| Task statement |
Instruction for the entries that follow: retype exactly the lines from the line with "have honly := hp.only.trans" to the line with "have hall := honly.trans hend.only", both included, and omit all others.

| Dataset records |
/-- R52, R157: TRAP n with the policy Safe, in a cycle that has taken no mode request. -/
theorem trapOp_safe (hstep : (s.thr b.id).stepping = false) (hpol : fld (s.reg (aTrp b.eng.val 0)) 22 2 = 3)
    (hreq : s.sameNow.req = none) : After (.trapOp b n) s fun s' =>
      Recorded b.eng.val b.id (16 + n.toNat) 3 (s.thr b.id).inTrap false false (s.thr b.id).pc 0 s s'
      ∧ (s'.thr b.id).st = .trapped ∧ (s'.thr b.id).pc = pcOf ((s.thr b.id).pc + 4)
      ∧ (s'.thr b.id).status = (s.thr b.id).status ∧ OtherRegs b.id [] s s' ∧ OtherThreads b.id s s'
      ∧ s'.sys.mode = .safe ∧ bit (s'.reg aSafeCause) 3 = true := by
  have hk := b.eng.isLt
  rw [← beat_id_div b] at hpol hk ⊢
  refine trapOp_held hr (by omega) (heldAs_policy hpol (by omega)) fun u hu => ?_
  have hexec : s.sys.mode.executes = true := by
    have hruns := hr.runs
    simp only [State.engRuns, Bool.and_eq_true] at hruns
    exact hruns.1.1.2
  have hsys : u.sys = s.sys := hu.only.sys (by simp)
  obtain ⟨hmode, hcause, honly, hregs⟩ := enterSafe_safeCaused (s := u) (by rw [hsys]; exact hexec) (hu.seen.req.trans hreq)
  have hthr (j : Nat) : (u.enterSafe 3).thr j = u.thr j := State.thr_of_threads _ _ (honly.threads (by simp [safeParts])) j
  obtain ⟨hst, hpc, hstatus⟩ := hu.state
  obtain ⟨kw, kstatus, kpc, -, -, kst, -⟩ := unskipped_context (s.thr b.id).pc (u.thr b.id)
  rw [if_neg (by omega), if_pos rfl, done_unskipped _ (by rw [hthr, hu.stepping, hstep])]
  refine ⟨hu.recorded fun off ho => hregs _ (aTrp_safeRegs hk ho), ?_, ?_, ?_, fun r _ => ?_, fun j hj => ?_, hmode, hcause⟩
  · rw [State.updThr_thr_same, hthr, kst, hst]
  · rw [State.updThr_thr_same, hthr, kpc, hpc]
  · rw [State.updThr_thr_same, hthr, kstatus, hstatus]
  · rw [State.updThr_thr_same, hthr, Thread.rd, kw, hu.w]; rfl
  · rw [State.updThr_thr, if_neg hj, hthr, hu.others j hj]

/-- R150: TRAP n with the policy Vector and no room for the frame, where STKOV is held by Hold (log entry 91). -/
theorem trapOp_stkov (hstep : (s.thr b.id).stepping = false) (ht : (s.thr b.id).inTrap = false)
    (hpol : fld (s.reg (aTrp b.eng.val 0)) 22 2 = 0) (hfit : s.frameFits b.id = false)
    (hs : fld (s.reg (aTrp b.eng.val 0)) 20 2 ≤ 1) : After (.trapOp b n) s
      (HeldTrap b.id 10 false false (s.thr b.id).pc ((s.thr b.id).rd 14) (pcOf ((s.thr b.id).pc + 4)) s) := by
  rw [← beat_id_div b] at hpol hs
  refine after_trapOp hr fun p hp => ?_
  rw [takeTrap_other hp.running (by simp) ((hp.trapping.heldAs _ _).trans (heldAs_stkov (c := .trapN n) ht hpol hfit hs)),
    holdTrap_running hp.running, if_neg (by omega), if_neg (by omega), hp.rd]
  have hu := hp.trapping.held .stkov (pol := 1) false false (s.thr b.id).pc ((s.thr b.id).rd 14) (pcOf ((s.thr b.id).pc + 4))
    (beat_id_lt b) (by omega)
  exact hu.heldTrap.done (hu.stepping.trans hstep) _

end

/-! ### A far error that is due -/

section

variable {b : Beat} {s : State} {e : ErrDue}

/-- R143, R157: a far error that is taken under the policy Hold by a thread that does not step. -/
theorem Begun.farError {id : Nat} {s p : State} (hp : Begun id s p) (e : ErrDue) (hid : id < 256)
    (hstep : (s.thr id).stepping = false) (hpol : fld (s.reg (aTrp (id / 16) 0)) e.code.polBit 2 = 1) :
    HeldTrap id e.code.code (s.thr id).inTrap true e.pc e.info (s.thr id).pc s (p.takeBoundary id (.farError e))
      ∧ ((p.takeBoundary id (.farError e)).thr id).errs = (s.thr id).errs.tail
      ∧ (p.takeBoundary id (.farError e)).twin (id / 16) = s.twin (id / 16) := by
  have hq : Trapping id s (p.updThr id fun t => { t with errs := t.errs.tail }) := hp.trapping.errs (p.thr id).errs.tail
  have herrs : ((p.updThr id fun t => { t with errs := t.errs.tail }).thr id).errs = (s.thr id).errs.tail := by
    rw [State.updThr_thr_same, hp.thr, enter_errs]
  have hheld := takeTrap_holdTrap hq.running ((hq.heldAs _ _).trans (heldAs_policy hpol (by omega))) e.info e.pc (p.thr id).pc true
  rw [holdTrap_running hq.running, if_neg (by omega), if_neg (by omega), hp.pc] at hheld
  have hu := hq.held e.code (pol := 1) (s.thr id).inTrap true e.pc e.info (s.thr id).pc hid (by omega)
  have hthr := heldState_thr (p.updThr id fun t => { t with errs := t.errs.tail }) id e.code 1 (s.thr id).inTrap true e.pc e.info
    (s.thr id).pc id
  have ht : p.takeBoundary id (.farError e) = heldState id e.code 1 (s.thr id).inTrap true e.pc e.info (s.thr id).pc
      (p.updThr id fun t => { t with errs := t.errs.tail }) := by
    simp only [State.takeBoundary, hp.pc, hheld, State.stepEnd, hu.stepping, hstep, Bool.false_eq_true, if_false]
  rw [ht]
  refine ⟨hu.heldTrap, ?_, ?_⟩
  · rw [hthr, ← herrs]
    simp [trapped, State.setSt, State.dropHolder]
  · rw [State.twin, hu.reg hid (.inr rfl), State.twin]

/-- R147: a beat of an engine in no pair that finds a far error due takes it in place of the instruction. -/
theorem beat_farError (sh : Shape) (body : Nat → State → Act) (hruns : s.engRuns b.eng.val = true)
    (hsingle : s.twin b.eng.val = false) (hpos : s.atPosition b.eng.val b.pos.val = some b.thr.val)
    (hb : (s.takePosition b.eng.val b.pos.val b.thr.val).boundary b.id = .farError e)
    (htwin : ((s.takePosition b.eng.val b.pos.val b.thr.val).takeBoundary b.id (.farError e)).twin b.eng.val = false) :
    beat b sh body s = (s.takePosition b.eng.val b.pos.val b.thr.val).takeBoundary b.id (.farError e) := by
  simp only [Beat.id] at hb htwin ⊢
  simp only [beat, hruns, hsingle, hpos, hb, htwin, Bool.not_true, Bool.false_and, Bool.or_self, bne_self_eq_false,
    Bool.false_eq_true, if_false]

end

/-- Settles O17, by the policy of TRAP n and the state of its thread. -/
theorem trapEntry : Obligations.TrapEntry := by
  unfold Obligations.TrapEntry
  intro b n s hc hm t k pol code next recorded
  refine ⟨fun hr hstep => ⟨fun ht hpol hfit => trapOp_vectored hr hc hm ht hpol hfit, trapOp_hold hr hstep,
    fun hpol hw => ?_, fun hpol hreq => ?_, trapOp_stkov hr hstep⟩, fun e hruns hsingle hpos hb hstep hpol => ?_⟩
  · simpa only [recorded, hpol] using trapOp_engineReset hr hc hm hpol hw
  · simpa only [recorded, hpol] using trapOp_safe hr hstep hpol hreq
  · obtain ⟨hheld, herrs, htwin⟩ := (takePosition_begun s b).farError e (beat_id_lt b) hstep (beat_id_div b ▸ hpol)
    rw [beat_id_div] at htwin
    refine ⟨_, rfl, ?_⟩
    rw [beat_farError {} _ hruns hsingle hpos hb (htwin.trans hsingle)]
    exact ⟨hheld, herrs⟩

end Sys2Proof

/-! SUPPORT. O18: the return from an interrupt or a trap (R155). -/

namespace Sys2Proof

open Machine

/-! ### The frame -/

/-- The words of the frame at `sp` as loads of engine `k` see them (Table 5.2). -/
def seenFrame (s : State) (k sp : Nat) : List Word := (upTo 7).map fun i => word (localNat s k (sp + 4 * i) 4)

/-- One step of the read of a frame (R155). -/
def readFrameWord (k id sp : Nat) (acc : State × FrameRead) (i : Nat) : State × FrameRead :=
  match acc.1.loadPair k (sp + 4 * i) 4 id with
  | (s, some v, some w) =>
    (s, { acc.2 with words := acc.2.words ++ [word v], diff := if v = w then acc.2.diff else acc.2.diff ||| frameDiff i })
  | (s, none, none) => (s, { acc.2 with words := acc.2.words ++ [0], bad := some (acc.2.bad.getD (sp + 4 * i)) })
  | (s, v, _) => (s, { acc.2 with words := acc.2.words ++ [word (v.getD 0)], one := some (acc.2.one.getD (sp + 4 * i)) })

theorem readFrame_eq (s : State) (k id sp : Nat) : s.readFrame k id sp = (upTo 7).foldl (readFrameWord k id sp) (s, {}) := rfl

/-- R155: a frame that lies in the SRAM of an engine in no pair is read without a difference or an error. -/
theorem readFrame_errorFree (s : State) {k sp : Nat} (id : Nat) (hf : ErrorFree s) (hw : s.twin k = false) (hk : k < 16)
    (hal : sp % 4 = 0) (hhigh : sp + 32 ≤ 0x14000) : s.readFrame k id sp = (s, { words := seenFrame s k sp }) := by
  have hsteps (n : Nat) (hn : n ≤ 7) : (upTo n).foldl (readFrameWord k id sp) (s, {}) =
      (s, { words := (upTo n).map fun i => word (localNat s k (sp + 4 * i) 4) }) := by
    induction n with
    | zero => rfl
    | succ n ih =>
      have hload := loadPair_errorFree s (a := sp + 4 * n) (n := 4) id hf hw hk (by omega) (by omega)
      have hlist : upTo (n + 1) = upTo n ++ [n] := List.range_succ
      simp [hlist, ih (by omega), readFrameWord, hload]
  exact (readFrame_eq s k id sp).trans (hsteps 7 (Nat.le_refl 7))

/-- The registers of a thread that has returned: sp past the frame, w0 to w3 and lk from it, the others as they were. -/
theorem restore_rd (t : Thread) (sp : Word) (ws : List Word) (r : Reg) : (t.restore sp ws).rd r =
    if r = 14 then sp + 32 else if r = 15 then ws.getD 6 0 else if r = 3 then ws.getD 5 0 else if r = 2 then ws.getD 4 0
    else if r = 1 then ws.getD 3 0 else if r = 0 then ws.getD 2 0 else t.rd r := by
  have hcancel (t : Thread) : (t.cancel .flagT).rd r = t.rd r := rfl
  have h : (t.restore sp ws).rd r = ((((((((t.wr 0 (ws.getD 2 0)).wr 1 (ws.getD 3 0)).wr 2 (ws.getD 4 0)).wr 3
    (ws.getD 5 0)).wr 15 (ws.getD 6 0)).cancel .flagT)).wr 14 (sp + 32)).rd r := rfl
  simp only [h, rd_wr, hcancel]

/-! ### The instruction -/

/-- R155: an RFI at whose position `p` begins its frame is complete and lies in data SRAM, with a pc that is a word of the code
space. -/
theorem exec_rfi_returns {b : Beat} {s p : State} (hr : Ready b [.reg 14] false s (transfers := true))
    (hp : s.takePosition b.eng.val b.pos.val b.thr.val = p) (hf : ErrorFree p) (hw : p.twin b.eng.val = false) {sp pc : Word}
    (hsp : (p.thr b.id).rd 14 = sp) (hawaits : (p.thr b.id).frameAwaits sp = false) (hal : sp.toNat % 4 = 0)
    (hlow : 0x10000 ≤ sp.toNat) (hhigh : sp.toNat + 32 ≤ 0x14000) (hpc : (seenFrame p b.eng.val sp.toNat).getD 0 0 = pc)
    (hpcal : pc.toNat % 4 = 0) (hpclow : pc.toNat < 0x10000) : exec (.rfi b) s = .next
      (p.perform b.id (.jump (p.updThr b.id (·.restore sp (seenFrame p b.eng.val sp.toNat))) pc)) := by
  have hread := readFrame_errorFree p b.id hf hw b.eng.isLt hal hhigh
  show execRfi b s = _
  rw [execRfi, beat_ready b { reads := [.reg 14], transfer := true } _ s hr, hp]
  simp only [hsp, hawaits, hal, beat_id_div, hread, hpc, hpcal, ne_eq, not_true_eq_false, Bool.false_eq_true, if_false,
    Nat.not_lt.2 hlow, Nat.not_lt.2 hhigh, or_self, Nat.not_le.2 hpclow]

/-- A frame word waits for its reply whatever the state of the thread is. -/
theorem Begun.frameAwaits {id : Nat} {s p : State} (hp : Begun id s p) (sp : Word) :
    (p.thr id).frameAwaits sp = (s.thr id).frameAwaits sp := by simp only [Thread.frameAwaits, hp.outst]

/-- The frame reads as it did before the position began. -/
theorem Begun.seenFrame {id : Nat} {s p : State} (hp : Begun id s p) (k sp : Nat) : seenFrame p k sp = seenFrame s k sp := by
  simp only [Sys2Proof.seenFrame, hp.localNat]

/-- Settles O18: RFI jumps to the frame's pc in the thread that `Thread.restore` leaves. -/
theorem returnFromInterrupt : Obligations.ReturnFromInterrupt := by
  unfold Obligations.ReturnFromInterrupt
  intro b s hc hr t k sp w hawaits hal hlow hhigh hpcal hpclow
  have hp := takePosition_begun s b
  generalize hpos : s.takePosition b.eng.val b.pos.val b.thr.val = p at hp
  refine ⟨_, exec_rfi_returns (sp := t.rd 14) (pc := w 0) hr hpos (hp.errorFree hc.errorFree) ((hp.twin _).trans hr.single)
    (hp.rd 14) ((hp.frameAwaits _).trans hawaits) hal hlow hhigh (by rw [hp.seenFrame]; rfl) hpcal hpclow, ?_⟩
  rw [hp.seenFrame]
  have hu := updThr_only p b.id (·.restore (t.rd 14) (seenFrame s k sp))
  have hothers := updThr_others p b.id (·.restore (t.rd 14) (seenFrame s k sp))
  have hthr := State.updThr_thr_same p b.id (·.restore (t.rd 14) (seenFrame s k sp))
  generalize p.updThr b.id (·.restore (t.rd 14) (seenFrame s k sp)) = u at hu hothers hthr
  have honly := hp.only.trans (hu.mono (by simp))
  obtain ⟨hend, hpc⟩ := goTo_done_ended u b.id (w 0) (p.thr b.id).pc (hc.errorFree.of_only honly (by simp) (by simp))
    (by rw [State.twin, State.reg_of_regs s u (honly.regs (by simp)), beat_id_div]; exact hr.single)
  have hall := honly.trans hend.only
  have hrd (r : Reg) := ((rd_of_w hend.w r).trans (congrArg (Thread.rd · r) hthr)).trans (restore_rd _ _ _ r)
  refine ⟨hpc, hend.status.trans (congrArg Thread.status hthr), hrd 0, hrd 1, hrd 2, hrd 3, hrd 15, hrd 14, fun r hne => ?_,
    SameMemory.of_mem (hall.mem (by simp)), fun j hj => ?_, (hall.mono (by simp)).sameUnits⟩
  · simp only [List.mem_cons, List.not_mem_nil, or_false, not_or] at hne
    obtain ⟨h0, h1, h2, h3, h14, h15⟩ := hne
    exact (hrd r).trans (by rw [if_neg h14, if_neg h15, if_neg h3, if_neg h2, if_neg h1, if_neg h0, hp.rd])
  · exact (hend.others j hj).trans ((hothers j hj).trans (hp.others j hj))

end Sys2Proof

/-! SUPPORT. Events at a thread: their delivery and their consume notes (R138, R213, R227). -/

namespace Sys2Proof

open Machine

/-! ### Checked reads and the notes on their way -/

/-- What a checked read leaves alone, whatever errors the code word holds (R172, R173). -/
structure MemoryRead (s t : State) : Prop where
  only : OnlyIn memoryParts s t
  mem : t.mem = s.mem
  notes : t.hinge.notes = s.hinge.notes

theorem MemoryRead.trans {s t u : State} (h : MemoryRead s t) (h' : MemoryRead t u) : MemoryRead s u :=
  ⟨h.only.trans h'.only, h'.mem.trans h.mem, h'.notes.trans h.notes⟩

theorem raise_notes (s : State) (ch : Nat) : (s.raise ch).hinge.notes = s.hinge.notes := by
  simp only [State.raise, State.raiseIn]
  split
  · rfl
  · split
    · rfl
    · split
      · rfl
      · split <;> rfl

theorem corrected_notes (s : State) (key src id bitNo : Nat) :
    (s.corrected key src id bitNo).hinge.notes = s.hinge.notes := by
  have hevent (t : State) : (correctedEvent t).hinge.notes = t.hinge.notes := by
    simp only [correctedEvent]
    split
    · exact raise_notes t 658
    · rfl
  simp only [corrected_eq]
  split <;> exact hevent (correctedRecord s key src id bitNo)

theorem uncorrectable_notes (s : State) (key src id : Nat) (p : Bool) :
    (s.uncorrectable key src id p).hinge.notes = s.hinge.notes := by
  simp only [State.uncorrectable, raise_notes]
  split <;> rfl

| Written response |
  have honly := hp.only.trans (hu.mono (by simp))
  obtain ⟨hend, hpc⟩ := goTo_done_ended u b.id (w 0) (p.thr b.id).pc (hc.errorFree.of_only honly (by simp) (by simp))
    (by rw [State.twin, State.reg_of_regs s u (honly.regs (by simp)), beat_id_div]; exact hr.single)
  have hall := honly.trans hend.only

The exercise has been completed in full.